Methods for data de-identification - an overview of EU projects

Data deidentification in medical imaging

Data de-identification in medical imaging remains an important issue due to the high level of privacy and the large amount of data used. But when is data considered anonymous or pseudonymous? What methods are used in research?

Researchers examined five European projects - PRIMAGE, CHAIMELEON, ProCAncer-I, INCISIVE and EuCanImage - and detailed their approaches to de-identification and the challenges they faced. The study found that de-identification methods varied significantly across the projects, with each using a combination of anonymisation and pseudonymisation techniques. The most conservative approach modified over 1300 data tags, ensuring patient privacy while maintaining the utility of the data for AI development.
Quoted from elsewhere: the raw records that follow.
-- ==== Sys2Proof/Laws/KeepsHost.lean ====
section
/-!
SUPPORT. The operations and meanings of Machine/Host.lean respect the relation of Keeps.lean.
-/

namespace Sys2Proof.Laws

open Sys2Proof Sys2Proof.Machine

set_option linter.unusedTactic false
set_option linter.unreachableTactic false
set_option linter.unusedVariables false

theorem keeps_fn_bodySysNop {s0 s : State} (h : Keeps s0 s) (_c : CmdEntry) : AKeeps s0 (bodySysNop _c s) := by
  unfold bodySysNop
  repeat' first
    | with_reducible assumption
    | intro _
    | with_reducible apply AKeeps.checked
    | with_reducible apply AKeeps.ok
    | with_reducible apply AKeeps.part
    | with_reducible apply AKeeps.fail
    | with_reducible apply AKeeps.wait
    | with_reducible apply AKeeps.done
    | with_reducible apply keeps_fn_Answer_done
    | with_reducible apply Keeps.fold
    | with_reducible apply Keeps.ite
    | with_reducible apply AKeeps.ite
    | dsimp only
    | split
    | fail_if_no_progress with_reducible refine Keeps.same ?_ rfl rfl
    | fail_if_no_progress with_reducible refine Keeps.more ?_ rfl (Nat.le_add_right _ _) rfl

theorem keeps_fn_bodySysInfo {s0 s : State} (h : Keeps s0 s) (_c : CmdEntry) : AKeeps s0 (bodySysInfo _c s) := by
  unfold bodySysInfo
  repeat' first
    | with_reducible assumption
    | intro _
    | with_reducible apply AKeeps.checked
    | with_reducible apply AKeeps.ok
    | with_reducible apply AKeeps.part
    | with_reducible apply AKeeps.fail
    | with_reducible apply AKeeps.wait
    | with_reducible apply AKeeps.done
    | with_reducible apply Keeps.fold
    | with_reducible apply Keeps.ite
    | with_reducible apply AKeeps.ite
    | dsimp only
    | split
    | fail_if_no_progress with_reducible refine Keeps.same ?_ rfl rfl
    | fail_if_no_progress with_reducible refine Keeps.more ?_ rfl (Nat.le_add_right _ _) rfl

theorem keeps_fn_bodySysTime {s0 s : State} (h : Keeps s0 s) (_c : CmdEntry) : AKeeps s0 (bodySysTime _c s) := by
  unfold bodySysTime
  repeat' first
    | with_reducible assumption
    | intro _
    | with_reducible apply AKeeps.checked
    | with_reducible apply AKeeps.ok
    | with_reducible apply AKeeps.part
    | with_reducible apply AKeeps.fail
    | with_reducible apply AKeeps.wait
    | with_reducible apply AKeeps.done
    | with_reducible apply Keeps.fold
    | with_reducible apply Keeps.ite
    | with_reducible apply AKeeps.ite
    | dsimp only
    | split
    | fail_if_no_progress with_reducible refine Keeps.same ?_ rfl rfl
    | fail_if_no_progress with_reducible refine Keeps.more ?_ rfl (Nat.le_add_right _ _) rfl

theorem keeps_fn_bodySysSetRtc {s0 s : State} (h : Keeps s0 s) (c : CmdEntry) : AKeeps s0 (bodySysSetRtc c s) := by
  unfold bodySysSetRtc
  repeat' first
    | with_reducible assumption
    | intro _
    | with_reducible apply AKeeps.checked
    | with_reducible apply AKeeps.ok
    | with_reducible apply AKeeps.part
    | with_reducible apply AKeeps.fail
    | with_reducible apply AKeeps.wait
    | with_reducible apply AKeeps.done
    | with_reducible apply keeps_fn_Answer_done
    | with_reducible apply Keeps.fold
    | with_reducible apply Keeps.ite
    | with_reducible apply AKeeps.ite
    | dsimp only
    | split
    | fail_if_no_progress with_reducible refine Keeps.same ?_ rfl rfl
    | fail_if_no_progress with_reducible refine Keeps.more ?_ rfl (Nat.le_add_right _ _) rfl
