-- ==== Sys2Proof/Tests/Slice0.lean ====
section
/-!
SUPPORT. Tests of the model: ill-formed commands that each check of WellFormed refuses, a witness for the hypotheses of every
statement, and small tests of single steps whose results come from the spec.
-/

namespace Sys2Proof.Tests

open Sys2Proof Sys2Proof.Machine

set_option Elab.async false

/-- A ring as a host sets it up: 16 entries at a legal address. -/
def ringOn (r : Ring) : Ring := { r with en := true, log2size := 4, baseLo := 0x10000, plog2 := 16 }

/-- The block in RUN at PL3 with its link up, rings 0, 1, 2, 4 and 8 enabled, locked on its PLL and with both stewards running. -/
def running : State :=
  { State.reset with
    host := { State.reset.host with
      dlUp := true, ringEn := true, ready := true, rings := State.reset.host.rings.mapIdx fun i r =>
        if i = 0 ∨ i = 1 ∨ i = 2 ∨ i = 3 ∨ i = 4 ∨ i = 8 then ringOn r else r }
    sys := { State.reset.sys with stewardUp := true }
    clk := { State.reset.clk with refOn := true, refOk := true, lock := true, onPll := true, pllOn := true }
    pwr := { State.reset.pwr with st := .run, level := 3, target := 3, pwrEn := true, vbatOk := true, vbat6 := true }
    saf := { State.reset.saf with selfTestOk := true } }

/-- A doorbell has covered one entry of ring n. -/
def rung (n : Fin 32) : State := running.modRing n fun r => { r with prod := 1 }

/-- These commands are outstanding. -/
def outOn (l : List OutCmd) (s : State) : State := { s with host := { s.host with outstanding := l } }

/-- A staged unit of which so many bytes have been written, of an MOT object or not. -/
def stagedUnit (written : Nat) (mot : Option (BitVec 16)) : Unit1 :=
  { payload := [], ts := 0, seq := 0, lost := 0, mask := 0, disc := false, tag := 0, written := written, mot := mot, gen := 0, kind := 0, ring := 8 }

/-- A command entry in ring 0 slot 0 with these parameter bytes, no buffer. -/
def cmd (params : List Byte) : CmdEntry :=
  { plen := BitVec.ofNat 8 params.length, flags := 0, tag := 0, bufAddr := 0, bufLen := 0, rsvd := 0
    params := params, slot := 0, buf := [], bufErr := false, id := 0 }

/-- A command entry whose buffer of `n` bytes the device writes. -/
def cmdOut (params : List Byte) (n : Nat) : CmdEntry := { cmd params with flags := 4, bufLen := BitVec.ofNat 32 n }

/-- A command entry whose buffer the device reads. -/
def cmdIn (params : List Byte) (buf : List Byte) : CmdEntry :=
  { cmd params with flags := 2, bufLen := BitVec.ofNat 32 buf.length, buf := buf }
The different approaches presented in this research provide valuable guidance for future AI projects, and highlight the importance of robust de-identification processes when creating GDPR-compliant medical imaging datasets.

Read full study


Documenting the de-identification process of clinical and imaging data for AI for health imaging projects

Insights into Imaging, 2024

Abstract

Artificial intelligence (AI) is revolutionizing the field of medical imaging, holding the potential to shift medicine from a reactive “sick-care” approach to a proactive focus on healthcare and prevention. The successful development of AI in this domain relies on access to large, comprehensive, and standardized real-world datasets that accurately represent diverse populations and diseases. However, images and data are sensitive, and as such, before using them in any way the data needs to be modified to protect the privacy of the patients. This paper explores the approaches in the domain of five EU projects working on the creation of ethically compliant and GDPR-regulated European medical imaging platforms, focused on cancer-related data. It presents the individual approaches to the de-identification of imaging data, and describes the problems and the solutions adopted in each case. Further, lessons learned are provided, enabling future projects to optimally handle the problem of data de-identification.